/-- The FSM state after this cycle, by its event. -/
def State.nextSt (s : State) : Fsm :=
  if s.input.rst = true then .gap
  else match s.st with
    | .idle => if s.frameStarts = true then .send else .idle
    | .send => if s.lastBitEnds = true then .gap else .send
    | .gap => if s.gapEnds = true then .idle else .gap

/-! ### The FSM moves at its events -/

theorem runWord_st {w : Word} {s t : State} (hs : s.st = .idle) (ht : runWord w s = .next t) :
    t.st = if decode w = some .showFrame ∨ decode w = some .clear then .send else .idle := by
  rcases runWord_cases ht with ⟨hd, rfl⟩ | ⟨hd, rfl⟩ | ⟨i, r, g, b, hd, ⟨-, rfl⟩ | ⟨-, rfl⟩⟩ | ⟨hd, rfl⟩ |
    ⟨hd, -, rfl⟩ <;> simp [hd, hs]

theorem sendStep_st {s t : State} (h : s.Inv) (hs : s.st = .send) (ht : sendStep s = .next t) :
    t.st = if s.lastBitEnds = true then .gap else .send := by
  obtain ⟨-, -, ⟨-, hsend, -⟩, hptr⟩ := h
  obtain ⟨htcnt, -, -⟩ := hsend hs
  rw [Config.fbSize] at hptr
  rcases sendStep_cases s with ⟨hmid, e⟩ | ⟨-, hbit, e⟩ | ⟨-, -, hbyte, e⟩ | ⟨hend, hbit, hlast, e⟩ <;>
    obtain rfl := Host.Outcome.next.inj (e.symm.trans ht)
  · have hne : s.tcnt ≠ s.cfg.T_BIT - 1 := hmid.ne
    simp [lastBitEnds_iff, hne, hs]
  · have hne : s.bitn ≠ 0#3 := by
      rintro hz
      simp [hz] at hbit
    simp [lastBitEnds_iff, hne, hs]
  · have hne : s.ptr ≠ 3 * s.cfg.N - 1 := hbyte.ne
    simp [lastBitEnds_iff, hne, hs]
  · rw [Config.fbSize] at hlast
    have hlast' : s.lastBitEnds = true := lastBitEnds_iff.mpr ⟨hs, by omega, hbit, by omega⟩
    simp [hlast']

theorem gapStep_st {s : State} (h : s.Inv) (hs : s.st = .gap) :
    (gapStep s).st = if s.gapEnds = true then .idle else .gap := by
  obtain ⟨-, -, ⟨-, -, hgap⟩, -⟩ := h
  have htcnt := hgap hs
  rcases gapStep_cases s with ⟨hmid, e⟩ | ⟨hend, e⟩ <;> rw [e]
  · have hne : s.tcnt ≠ s.cfg.T_RESET - 1 := hmid.ne
    simp [gapEnds_iff, hne, hs]
  · have hend' : s.gapEnds = true := gapEnds_iff.mpr ⟨hs, by omega⟩
    simp [hend']

theorem nextSt_of_reset {s : State} (hr : s.input.rst = true) : s.nextSt = .gap := if_pos hr

section NextSt

variable {s : State} (hr : s.input.rst = false)

include hr

theorem nextSt_of_idle (hs : s.st = .idle) : s.nextSt = if s.frameStarts = true then .send else .idle := by
  simp only [State.nextSt, hr, hs, Bool.false_eq_true, if_false]

theorem nextSt_of_send (hs : s.st = .send) : s.nextSt = if s.lastBitEnds = true then .gap else .send := by
  simp only [State.nextSt, hr, hs, Bool.false_eq_true, if_false]

theorem nextSt_of_gap (hs : s.st = .gap) : s.nextSt = if s.gapEnds = true then .idle else .gap := by
  simp only [State.nextSt, hr, hs, Bool.false_eq_true, if_false]

end NextSt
· · · · · · ·
* DESCRIPTION OF THE TASK
Mind each word and retype the entire listing above.

* PROBLEM SOLUTION
/-- The FSM state after this cycle, by its event. -/
def State.nextSt (s : State) : Fsm :=
  if s.input.rst = true then .gap
  else match s.st with
    | .idle => if s.frameStarts = true then .send else .idle
    | .send => if s.lastBitEnds = true then .gap else .send
    | .gap => if s.gapEnds = true then .idle else .gap

/-! ### The FSM moves at its events -/

theorem runWord_st {w : Word} {s t : State} (hs : s.st = .idle) (ht : runWord w s = .next t) :
    t.st = if decode w = some .showFrame ∨ decode w = some .clear then .send else .idle := by
  rcases runWord_cases ht with ⟨hd, rfl⟩ | ⟨hd, rfl⟩ | ⟨i, r, g, b, hd, ⟨-, rfl⟩ | ⟨-, rfl⟩⟩ | ⟨hd, rfl⟩ |
    ⟨hd, -, rfl⟩ <;> simp [hd, hs]

theorem sendStep_st {s t : State} (h : s.Inv) (hs : s.st = .send) (ht : sendStep s = .next t) :
    t.st = if s.lastBitEnds = true then .gap else .send := by
  obtain ⟨-, -, ⟨-, hsend, -⟩, hptr⟩ := h
  obtain ⟨htcnt, -, -⟩ := hsend hs
  rw [Config.fbSize] at hptr
  rcases sendStep_cases s with ⟨hmid, e⟩ | ⟨-, hbit, e⟩ | ⟨-, -, hbyte, e⟩ | ⟨hend, hbit, hlast, e⟩ <;>
    obtain rfl := Host.Outcome.next.inj (e.symm.trans ht)
  · have hne : s.tcnt ≠ s.cfg.T_BIT - 1 := hmid.ne
    simp [lastBitEnds_iff, hne, hs]
  · have hne : s.bitn ≠ 0#3 := by
      rintro hz
      simp [hz] at hbit
    simp [lastBitEnds_iff, hne, hs]
  · have hne : s.ptr ≠ 3 * s.cfg.N - 1 := hbyte.ne
    simp [lastBitEnds_iff, hne, hs]
  · rw [Config.fbSize] at hlast
    have hlast' : s.lastBitEnds = true := lastBitEnds_iff.mpr ⟨hs, by omega, hbit, by omega⟩
    simp [hlast']

theorem gapStep_st {s : State} (h : s.Inv) (hs : s.st = .gap) :
    (gapStep s).st = if s.gapEnds = true then .idle else .gap := by
  obtain ⟨-, -, ⟨-, -, hgap⟩, -⟩ := h
  have htcnt := hgap hs
  rcases gapStep_cases s with ⟨hmid, e⟩ | ⟨hend, e⟩ <;> rw [e]
  · have hne : s.tcnt ≠ s.cfg.T_RESET - 1 := hmid.ne
    simp [gapEnds_iff, hne, hs]
  · have hend' : s.gapEnds = true := gapEnds_iff.mpr ⟨hs, by omega⟩
    simp [hend']

theorem nextSt_of_reset {s : State} (hr : s.input.rst = true) : s.nextSt = .gap := if_pos hr

section NextSt

variable {s : State} (hr : s.input.rst = false)

include hr

theorem nextSt_of_idle (hs : s.st = .idle) : s.nextSt = if s.frameStarts = true then .send else .idle := by
  simp only [State.nextSt, hr, hs, Bool.false_eq_true, if_false]

theorem nextSt_of_send (hs : s.st = .send) : s.nextSt = if s.lastBitEnds = true then .gap else .send := by
  simp only [State.nextSt, hr, hs, Bool.false_eq_true, if_false]

theorem nextSt_of_gap (hs : s.st = .gap) : s.nextSt = if s.gapEnds = true then .idle else .gap := by
  simp only [State.nextSt, hr, hs, Bool.false_eq_true, if_false]

end NextSt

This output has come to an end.